I grow old … I grow old …
I shall wear the bottoms of my trousers rolled.

Shall I part my hair behind? Do I dare to eat a peach?
I shall wear white flannel trousers, and walk upon the beach.
I have heard the mermaids singing, each to each.

I do not think that they will sing to me.


I have seen them riding seaward on the waves
Combing the white hair of the waves blown back
When the wind blows the water white and black.

We have lingered in the chambers of the sea
By sea-girls wreathed with seaweed red and brown
Till human voices wake us, and we drown.

*
A few months after my own father's death I moved out from the mansion and lived itinerantly. Mother had already denied me access into her house "I still want to know you Dave," although she allowed me to store my broken bookcases and what little furniture I owned in her (grandma's old) garage. A meeting with mother meant an appointment with failure. I love my mother very much but she's never once supported or encouraged my writing. Blithe Baptist that she is...it means very little to me that my mom doesn't support my hobby (or art, or writing) but it means quite a bit to me that she doesn't support me.

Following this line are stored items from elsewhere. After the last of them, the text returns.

/-- A decoded frame carries the tag of its command's inbound shape (R127, R135). -/
theorem recv_shapeOut {r x : Bool} {i : Ident} {len : LenBus} {p : PayBus} {s : State} {d : Response}
    (h : answer (.recv r x i len p) s = some d)
    (hd : d.status ∈ [Status.completed, .unsolicited, .discarded]) :
    ∃ S, inboundShape s.cfg (cmdOf i) = some S ∧ d.shapeOut = S.code := by
  have hexec : exec (.recv r x i len p) s = execRecv r x i len p s := rfl
  -- a request that ends otherwise reports another status
  have hundecoded {e : Response} (he : e.status ∉ [Status.completed, .unsolicited, .discarded])
      (hx : execRecv r x i len p s = .next (s.respond e)) : False := by
    cases (answer_of_exec (hexec.trans hx)).symm.trans h
    exact he hd
  rcases execRecv_cases r x i len p s with
    ⟨-, hx⟩ | ⟨-, -, hx⟩ | ⟨-, -, -, -, hx⟩ | ⟨-, -, -, -, -, hx⟩ | ⟨-, -, -, -, hclass, hx⟩ |
    ⟨_, -, -, -, -, -, -, hx⟩ | ⟨entry, -, -, -, -, hclass, -, hx⟩
  · exact (hundecoded (by decide) hx).elim
  · exact (hundecoded (by decide) hx).elim
  · exact (hundecoded (by simp [frameReport]) hx).elim
  · exact (hundecoded (by simp [frameReport]) hx).elim
  · exact ⟨.endpt, by simp [inboundShape, hclass], shapeOut_of_deliver (hexec.trans hx) h⟩
  · exact (hundecoded (by simp [frameReport]) hx).elim
  · exact ⟨.fixed entry.rxShape, by simp [inboundShape, hclass], shapeOut_of_deliver (hexec.trans hx) h⟩

theorem classify_of_entry {cfg : CmdConfig} {c : CmdId} {entry : CmdEntry} (h : lookup cfg c = some entry) :
    classify cfg c = .fixed entry := by
  simp [classify, h]

theorem classify_of_endpoint {cfg : CmdConfig} {c : CmdId} (h : lookup cfg c = none)
    (hrange : isEndpoint cfg c = true) : classify cfg c = .endpoint := by
  simp [classify, h, hrange]

/-- The host encodes with the tx_shape of the command's entry, if it has one (R127). -/
theorem hostEncode_of_entry {cfg : CmdConfig} {c : CmdId} {entry : CmdEntry} (h : lookup cfg c = some entry)
    (ops : Fields) (len : LenBus) (p : PayBus) :
    hostEncode cfg c ops len p = entry.txShape.map fun S => cmdSendEncode S ops := by
  cases hshape : entry.txShape <;> simp [hostEncode, outboundShape, classify_of_entry h, hshape]

/-- Settles O33: RECV by its cases, and the host's encoder by the class of the command. -/
theorem commandsUseTheirShapes : Obligations.CommandsUseTheirShapes := by
  intro i len p s
  refine ⟨fun r x d h hd => recv_shapeOut h hd, fun entry hentry => ⟨?_, fun S ops hS => ?_, fun ops hnone => ?_⟩,
    fun hnone hlo hhi => ?_⟩
  · rw [inboundShape, classify_of_entry hentry]
  · exact ⟨_, _, by rw [hostEncode_of_entry hentry, hS, Option.map_some], answer_cmdSendEncode S ops s, rfl,
      toNat_shapeLen S, rfl⟩
  · rw [hostEncode_of_entry hentry, hnone, Option.map_none]
  · have hclass := classify_of_endpoint hnone ((isEndpoint_iff _ _).mpr ⟨hlo, hhi⟩)
    exact ⟨by rw [inboundShape, hclass], fun ops => by rw [hostEncode, outboundShape, hclass]⟩

/-! ## The signed reading (R11, R116) -/

/-- `sint16` is the two's-complement value. -/
theorem sint16_eq_toInt (b : BitVec 16) : sint16 b = b.toInt := by
  rw [sint16, BitVec.toInt_eq_msb_cond, BitVec.msb_eq_getLsbD_last]
  rfl

/-- Settles O22, by the two's-complement value of a 16-bit pattern. -/
theorem feedForwardReading : Obligations.FeedForwardReading := by
  intro b
  have hlo : -2 ^ 15 ≤ b.toInt := BitVec.le_toInt b
  have hhi : b.toInt < 2 ^ 15 := BitVec.toInt_lt
  have hmod : b.toInt % 65536 = b.toNat := by
    rw [BitVec.toInt_eq_toNat_cond]
    split <;> omega
  rw [feedForward, sint16_eq_toInt]
  exact ⟨by omega, by omega, hmod, div_mul_cancel₀ _ (by norm_num)⟩

end Sys2Proof.Machine
end

section
/-! The dispatcher (42_dispatch.md): the send path (O23 to O25), the receive path (O27 to O32), the lifecycle of
a pending request with the late-reply hazard (O37 to O39) and the subscriptions (O41). -/

namespace Sys2Proof.Machine

/-! ## SEND on every operand (R130) -/

theorem exec_send_illegal (e r : Bool) (n c : IdBus) {len : LenBus} (p : PayBus) (s : State)
    (hlong : 8 < len.toNat) :
    exec (.send e r n c len p) s = .next (s.respond { status := .illegalRequest }) :=
  withLen_illegal len s _ hlong

section
variable {n c : IdBus} {len : LenBus} {s : State}

theorem exec_send_outOfRange (e r : Bool) (p : PayBus) (s : State) (hlen : len.toNat ≤ 8)
    (hout : 64 ≤ n.toNat ∨ 32 ≤ c.toNat) :
    exec (.send e r n c len p) s = .next (s.respond { status := .outOfRange }) :=
  (withLen_legal len s _ hlen).trans (withPair_outOfRange n c s _ hout)

/-- A SEND that passes the checks of its operands is BUSY or emits its frame. -/
theorem exec_send_inRange (e r : Bool) (p : PayBus) (s : State) (hlen : len.toNat ≤ 8) (hn : n.toNat < 64)
    (hc : c.toNat < 32) :
    exec (.send e r n c len p) s =
      if e && s.pendAt (mkIdent n.toNat c.toNat) then raise .busy s
      else finish
        (emitInto (mkIdent n.toNat c.toNat) r len p { status := .ok, idOut := mkIdent n.toNat c.toNat })
        (if e then s.setPend (mkIdent n.toNat c.toNat) else s) :=
  (withLen_legal len s _ hlen).trans (withPair_inRange n c s _ hn hc)

theorem exec_send_busy (r : Bool) (p : PayBus) (hlen : len.toNat ≤ 8) (hn : n.toNat < 64) (hc : c.toNat < 32)
    (hbusy : s.pendAt (mkIdent n.toNat c.toNat) = true) :
    exec (.send true r n c len p) s = .next (s.respond { status := .busy }) := by
  simp [exec_send_inRange true r p s hlen hn hc, hbusy]

theorem exec_send_free {e : Bool} (r : Bool) (p : PayBus) (hlen : len.toNat ≤ 8) (hn : n.toNat < 64)
    (hc : c.toNat < 32) (hfree : e = false ∨ s.pendAt (mkIdent n.toNat c.toNat) = false) :
    exec (.send e r n c len p) s =
      .next ((if e then s.setPend (mkIdent n.toNat c.toNat) else s).respond
        (emitInto (mkIdent n.toNat c.toNat) r len p
          { status := .ok, idOut := mkIdent n.toNat c.toNat })) := by
  have hnot : (e && s.pendAt (mkIdent n.toNat c.toNat)) = false := by
    rcases hfree with rfl | hfree
    · rfl
    · rw [hfree, Bool.and_false]
  simp [exec_send_inRange e r p s hlen hn hc, hnot]

end

/-- The control word of a SEND as a number (R71, R72). -/
theorem ctrlWord_send (e r : Bool) :
    ctrlWord 0x10 e r false = BitVec.ofNat 16 (0x10 + 0x20 * e.toNat + 0x40 * r.toNat) := by
  cases e <;> cases r <;> rfl

/-- The control word of a RECV as a number (R71, R72). -/
theorem ctrlWord_recv (r x : Bool) :
    ctrlWord 0x11 false r x = BitVec.ofNat 16 (0x11 + 0x40 * r.toNat + 0x80 * x.toNat) := by
  cases r <;> cases x <;> rfl

/-- Settles O23: one equation for each branch of R130, with the identifier and the frame's bytes as numbers. -/
theorem sendEmitsFrameAndOpensRequest : Obligations.SendEmitsFrameAndOpensRequest := by
  intro e r n c len p s i
  refine ⟨fun hlen => ?_, exec_send_illegal e r n c p s, exec_send_outOfRange e r p s,
    fun hlen hn hc he hbusy => ?_, fun hlen hn hc hfree => ?_⟩
  · rw [← ctrlWord_send]
    exact decode_encode (i := .send e r n c len p) (decide_eq_true hlen)
  · subst he
    exact exec_send_busy r p hlen hn hc (mkIdent_eq_ofNat hn hc ▸ hbusy)
  · have hi : mkIdent n.toNat c.toNat = i := mkIdent_eq_ofNat hn hc
    have hsend := exec_send_free r p hlen hn hc (hi ▸ hfree)
    rw [hi, emitInto, copyBytes_eq p len.toNat hlen] at hsend
    refine ⟨_, hsend, ?_, ?_, fun j => ?_⟩
    · cases e <;> rfl
    · rintro rfl
      rfl
    · cases e <;> by_cases hj : j = i <;> simp [hj]

/-- A SEND with E = 1 that succeeded has a pair in range and has set its pending bit (R23, R130). -/
theorem exec_send_opened {r : Bool} {n c : IdBus} {len : LenBus} {p : PayBus} {s t : State} {d : Response}
    (h : exec (.send true r n c len p) s = .next t) (hd : t.response = some d) (hok : d.status = .ok) :
    n.toNat < 64 ∧ c.toNat < 32 ∧ t = (s.setPend (mkIdent n.toNat c.toNat)).respond d := by
  rcases exec_cases _ s t d h hd with
    ⟨-, -, -, -, hnotOk⟩ | ⟨_, _, _, _, _, hi, hn, hc, -, -, ht, -⟩ | ⟨_, _, _, hi, -⟩ |
    ⟨_, _, ⟨hi, -⟩ | ⟨hi, -⟩, -⟩ | ⟨_, -, -, ⟨hi, -⟩ | ⟨hi, -⟩⟩
  · exact absurd hok (hnotOk r n c len p rfl)
  · cases hi
    exact ⟨hn, hc, ht⟩
  all_goals cases hi

/-- Settles O24: the first SEND left the pair in range and pending. -/
theorem secondSendOfPendingPairIsBusy : Obligations.SecondSendOfPendingPairIsBusy := by
  intro r r' n c len len' p p' s t d h hd hok hlen'
  obtain ⟨hn, hc, rfl⟩ := exec_send_opened h hd hok
  exact exec_send_busy r' p' hlen' hn hc (by simp)

/-! ## Frames on the transmit interface (R131) -/

/-- Only SEND's row of R75 lists the transmit fields. -/
theorem send_of_txValid_onlyMaySet {i : Instr} {d : Response} (h : (onlyMaySet i d).txValid = true) :
    ∃ e r n c len p, i = .send e r n c len p := by
  cases i with
  | send e r n c len p => exact ⟨e, r, n, c, len, p, rfl⟩
  | _ => cases h

theorem txFrame_eq_some_iff (d : Response) (f : Frame) :
    d.txFrame = some f ↔ d.txValid = true ∧
      f = { format := .standard, rtr := d.txRtr, id := d.txId, len := d.txLen, data := d.txData } := by
  cases hvalid : d.txValid <;> simp [Response.txFrame, hvalid, eq_comm]

/-- Settles O25: a response that hands over a frame is in SEND's row, and SEND's only one with a frame is the
last of R130. -/
theorem onlySendEmitsFrames : Obligations.OnlySendEmitsFrames := by
  intro i s d f h hf
  obtain ⟨hvalid, rfl⟩ := (txFrame_eq_some_iff d f).mp hf
  have hrow := onlyListedResponseFieldsAreSet i s d h
  obtain ⟨e, r, n, c, len, p, rfl⟩ := send_of_txValid_onlyMaySet (hrow ▸ hvalid)
  have hexec : exec (.send e r n c len p) s = execSend e r n c len p s := rfl
  have hanswer {t : State} {q : Response} (hx : execSend e r n c len p s = .next (t.respond q)) : q = d :=
    Option.some.inj ((answer_of_exec (hexec.trans hx)).symm.trans h)
  have hframe (hlen : len.toNat ≤ 8) (hn : n.toNat < 64) (hc : c.toNat < 32) :
      ({ format := .standard, rtr := r, id := mkIdent n.toNat c.toNat, len := len,
         data := copyBytes p len.toNat } : Frame) =
        { format := .standard, rtr := r, id := BitVec.ofNat 11 (32 * n.toNat + c.toNat), len := len,
          data := BitVec.ofNat 64 (p.toNat % 2 ^ (8 * len.toNat)) } := by
    rw [mkIdent_eq_ofNat hn hc, copyBytes_eq p _ hlen]
  rcases execSend_cases e r n c len p s with
    ⟨-, hx⟩ | ⟨-, -, hx⟩ | ⟨-, -, -, -, -, hx⟩ | ⟨hlen, hn, hc, -, -, hx⟩ | ⟨hlen, hn, hc, -, hx⟩ <;>
    cases hanswer hx
  · cases hvalid
  · cases hvalid
  · cases hvalid
  · exact ⟨e, r, n, c, len, p, rfl, rfl, hframe hlen hn hc⟩
  · exact ⟨e, r, n, c, len, p, rfl, rfl, hframe hlen hn hc⟩

/-! ## RECV, test by test (R135, R136) -/

theorem exec_recv_illegal (r x : Bool) (i : Ident) {len : LenBus} (p : PayBus) (s : State)
    (hlong : 8 < len.toNat) :
    exec (.recv r x i len p) s = .next (s.respond { status := .illegalRequest }) :=
  withLen_illegal len s _ hlong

I couldn't tell you what it would mean to me if mom would spontaneously drop by my work tonight, ask me how things are going and take me out for a cup of coffee. It would mean more to me than anything I've blogged or written this summer (even the bloggs I refuse to post!!!)

I haven't had a writers desk or a "conducive" writing area for over three years. I've learned to flourish around noise and studious fracas; learned to write in computer labs where no one speaks english. I've been blessed (Greatest greatest blessing) to have a job, where, inbetween calculating time cards and scanning out Reserve materials, I can slip into Microsoft word and drain myself empty. Even though the job pays shit (basically just pays for food and schooling), I honestly can't beat the benefits.

Most importantly I've learned (and continue to learn) as Stephen King says, "Life isn't a support- system for art. It's the other way around."

"Blessed is he who preferreth his brother before himself." Is a golden Baha'i proverb. My wish for those reading this is to never stop chasing that elusive autumnal sunset from that moment when you realized in youth, that a lil' bit of gold, a lil' bit of longing, a lil' moment of eternity, yearned to leak out from the tips of your fingers. To never stop dreaming. Never stop giving. Art serves as a catheter for life when we need spiritual nourishment. But Art, in all it's beautiful timeless facets, is subserviant to the needs of human beings. You yourself, my friends, are vehicles of the light (God knows you've helped me to see) and, in the words of my former mentor Kerouac, don't be afraid to burn, burn, BURN!!!!!!!!!!